Brief: Each line from the one containing "s.onPart (fun p => p.fourCheckMismatch" through the final line of the records is to be repeated exactly, with no additions.

Data for analysis:

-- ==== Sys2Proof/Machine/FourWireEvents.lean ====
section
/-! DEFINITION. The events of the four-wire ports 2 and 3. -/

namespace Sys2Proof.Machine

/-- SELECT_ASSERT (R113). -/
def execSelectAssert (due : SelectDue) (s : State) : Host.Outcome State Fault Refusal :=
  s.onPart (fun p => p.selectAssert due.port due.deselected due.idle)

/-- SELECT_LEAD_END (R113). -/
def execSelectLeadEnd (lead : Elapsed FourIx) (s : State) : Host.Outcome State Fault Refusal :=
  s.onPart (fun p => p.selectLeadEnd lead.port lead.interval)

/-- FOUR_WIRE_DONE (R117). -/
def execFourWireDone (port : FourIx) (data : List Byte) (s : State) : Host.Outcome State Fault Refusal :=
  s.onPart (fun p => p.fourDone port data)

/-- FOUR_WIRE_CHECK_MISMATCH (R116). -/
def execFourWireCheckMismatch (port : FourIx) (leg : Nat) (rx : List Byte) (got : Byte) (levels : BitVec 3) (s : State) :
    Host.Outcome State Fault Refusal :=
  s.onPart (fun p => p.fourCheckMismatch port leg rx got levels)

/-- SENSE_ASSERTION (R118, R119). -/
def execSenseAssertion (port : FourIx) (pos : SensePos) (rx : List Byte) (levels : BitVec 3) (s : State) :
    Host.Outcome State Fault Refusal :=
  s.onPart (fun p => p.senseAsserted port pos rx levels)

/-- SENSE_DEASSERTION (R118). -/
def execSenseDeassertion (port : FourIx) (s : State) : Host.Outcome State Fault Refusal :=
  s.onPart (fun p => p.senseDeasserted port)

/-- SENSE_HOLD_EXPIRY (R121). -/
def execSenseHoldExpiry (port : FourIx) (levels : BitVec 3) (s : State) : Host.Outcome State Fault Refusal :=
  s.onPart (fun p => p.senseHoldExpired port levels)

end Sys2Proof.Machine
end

Answer space:
  s.onPart (fun p => p.fourCheckMismatch port leg rx got levels)

/-- SENSE_ASSERTION (R118, R119). -/
def execSenseAssertion (port : FourIx) (pos : SensePos) (rx : List Byte) (levels : BitVec 3) (s : State) :
    Host.Outcome State Fault Refusal :=
  s.onPart (fun p => p.senseAsserted port pos rx levels)

/-- SENSE_DEASSERTION (R118). -/
def execSenseDeassertion (port : FourIx) (s : State) : Host.Outcome State Fault Refusal :=
  s.onPart (fun p => p.senseDeasserted port)

/-- SENSE_HOLD_EXPIRY (R121). -/
def execSenseHoldExpiry (port : FourIx) (levels : BitVec 3) (s : State) : Host.Outcome State Fault Refusal :=
  s.onPart (fun p => p.senseHoldExpired port levels)

end Sys2Proof.Machine
end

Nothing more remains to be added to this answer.